** WHAT THE TASK ASKS **
Leaving out every line that comes before the one containing "let i := (fuMs", output the rest of the records exactly, the final line included.

** SOURCE INFORMATION **
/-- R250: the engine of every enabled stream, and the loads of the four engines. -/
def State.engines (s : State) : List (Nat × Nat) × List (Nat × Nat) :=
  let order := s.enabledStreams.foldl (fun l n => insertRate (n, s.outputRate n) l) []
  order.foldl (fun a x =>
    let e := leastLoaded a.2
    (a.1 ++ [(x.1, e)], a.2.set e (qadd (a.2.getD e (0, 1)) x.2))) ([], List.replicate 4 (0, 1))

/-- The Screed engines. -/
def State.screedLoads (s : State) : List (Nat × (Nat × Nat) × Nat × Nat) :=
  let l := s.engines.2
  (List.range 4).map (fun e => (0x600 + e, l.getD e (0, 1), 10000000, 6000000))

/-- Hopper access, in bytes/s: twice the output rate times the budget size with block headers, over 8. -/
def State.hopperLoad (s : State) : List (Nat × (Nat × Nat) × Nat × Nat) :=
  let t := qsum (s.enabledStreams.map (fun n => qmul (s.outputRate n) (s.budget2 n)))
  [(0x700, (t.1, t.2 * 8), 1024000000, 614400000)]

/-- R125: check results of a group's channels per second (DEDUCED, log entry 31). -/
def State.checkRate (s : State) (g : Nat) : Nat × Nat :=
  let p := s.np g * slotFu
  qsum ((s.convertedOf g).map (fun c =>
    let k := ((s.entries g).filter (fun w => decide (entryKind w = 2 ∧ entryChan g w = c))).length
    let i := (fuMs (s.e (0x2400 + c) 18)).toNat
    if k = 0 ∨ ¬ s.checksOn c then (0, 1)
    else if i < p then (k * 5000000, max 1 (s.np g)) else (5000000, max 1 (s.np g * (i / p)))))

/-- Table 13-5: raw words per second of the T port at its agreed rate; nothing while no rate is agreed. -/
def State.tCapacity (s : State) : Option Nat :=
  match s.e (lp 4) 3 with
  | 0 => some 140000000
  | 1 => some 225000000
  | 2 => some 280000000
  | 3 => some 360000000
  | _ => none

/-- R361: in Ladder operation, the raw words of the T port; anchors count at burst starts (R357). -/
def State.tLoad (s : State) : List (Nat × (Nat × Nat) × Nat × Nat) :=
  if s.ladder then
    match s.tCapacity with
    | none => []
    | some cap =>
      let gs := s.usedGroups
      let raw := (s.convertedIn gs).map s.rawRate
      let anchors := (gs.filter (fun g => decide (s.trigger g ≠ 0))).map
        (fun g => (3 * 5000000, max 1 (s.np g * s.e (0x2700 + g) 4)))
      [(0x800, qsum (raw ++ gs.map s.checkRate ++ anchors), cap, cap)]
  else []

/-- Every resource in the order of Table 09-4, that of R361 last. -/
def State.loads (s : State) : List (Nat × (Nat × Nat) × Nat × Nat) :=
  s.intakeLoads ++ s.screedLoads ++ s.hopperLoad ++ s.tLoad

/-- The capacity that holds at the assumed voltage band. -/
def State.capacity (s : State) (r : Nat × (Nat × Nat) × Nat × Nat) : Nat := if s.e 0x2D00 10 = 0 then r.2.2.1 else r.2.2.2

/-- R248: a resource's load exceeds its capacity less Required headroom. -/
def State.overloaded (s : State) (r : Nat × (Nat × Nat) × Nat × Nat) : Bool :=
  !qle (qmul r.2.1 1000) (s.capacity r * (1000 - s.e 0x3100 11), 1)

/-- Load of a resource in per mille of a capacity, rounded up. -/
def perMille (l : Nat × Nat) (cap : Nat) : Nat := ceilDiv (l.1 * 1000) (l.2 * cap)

** ANSWER TO THIS TASK **
    let i := (fuMs (s.e (0x2400 + c) 18)).toNat
    if k = 0 ∨ ¬ s.checksOn c then (0, 1)
    else if i < p then (k * 5000000, max 1 (s.np g)) else (5000000, max 1 (s.np g * (i / p)))))

/-- Table 13-5: raw words per second of the T port at its agreed rate; nothing while no rate is agreed. -/
def State.tCapacity (s : State) : Option Nat :=
  match s.e (lp 4) 3 with
  | 0 => some 140000000
  | 1 => some 225000000
  | 2 => some 280000000
  | 3 => some 360000000
  | _ => none

/-- R361: in Ladder operation, the raw words of the T port; anchors count at burst starts (R357). -/
def State.tLoad (s : State) : List (Nat × (Nat × Nat) × Nat × Nat) :=
  if s.ladder then
    match s.tCapacity with
    | none => []
    | some cap =>
      let gs := s.usedGroups
      let raw := (s.convertedIn gs).map s.rawRate
      let anchors := (gs.filter (fun g => decide (s.trigger g ≠ 0))).map
        (fun g => (3 * 5000000, max 1 (s.np g * s.e (0x2700 + g) 4)))
      [(0x800, qsum (raw ++ gs.map s.checkRate ++ anchors), cap, cap)]
  else []

/-- Every resource in the order of Table 09-4, that of R361 last. -/
def State.loads (s : State) : List (Nat × (Nat × Nat) × Nat × Nat) :=
  s.intakeLoads ++ s.screedLoads ++ s.hopperLoad ++ s.tLoad

/-- The capacity that holds at the assumed voltage band. -/
def State.capacity (s : State) (r : Nat × (Nat × Nat) × Nat × Nat) : Nat := if s.e 0x2D00 10 = 0 then r.2.2.1 else r.2.2.2

/-- R248: a resource's load exceeds its capacity less Required headroom. -/
def State.overloaded (s : State) (r : Nat × (Nat × Nat) × Nat × Nat) : Bool :=
  !qle (qmul r.2.1 1000) (s.capacity r * (1000 - s.e 0x3100 11), 1)

/-- Load of a resource in per mille of a capacity, rounded up. -/
def perMille (l : Nat × Nat) (cap : Nat) : Nat := ceilDiv (l.1 * 1000) (l.2 * cap)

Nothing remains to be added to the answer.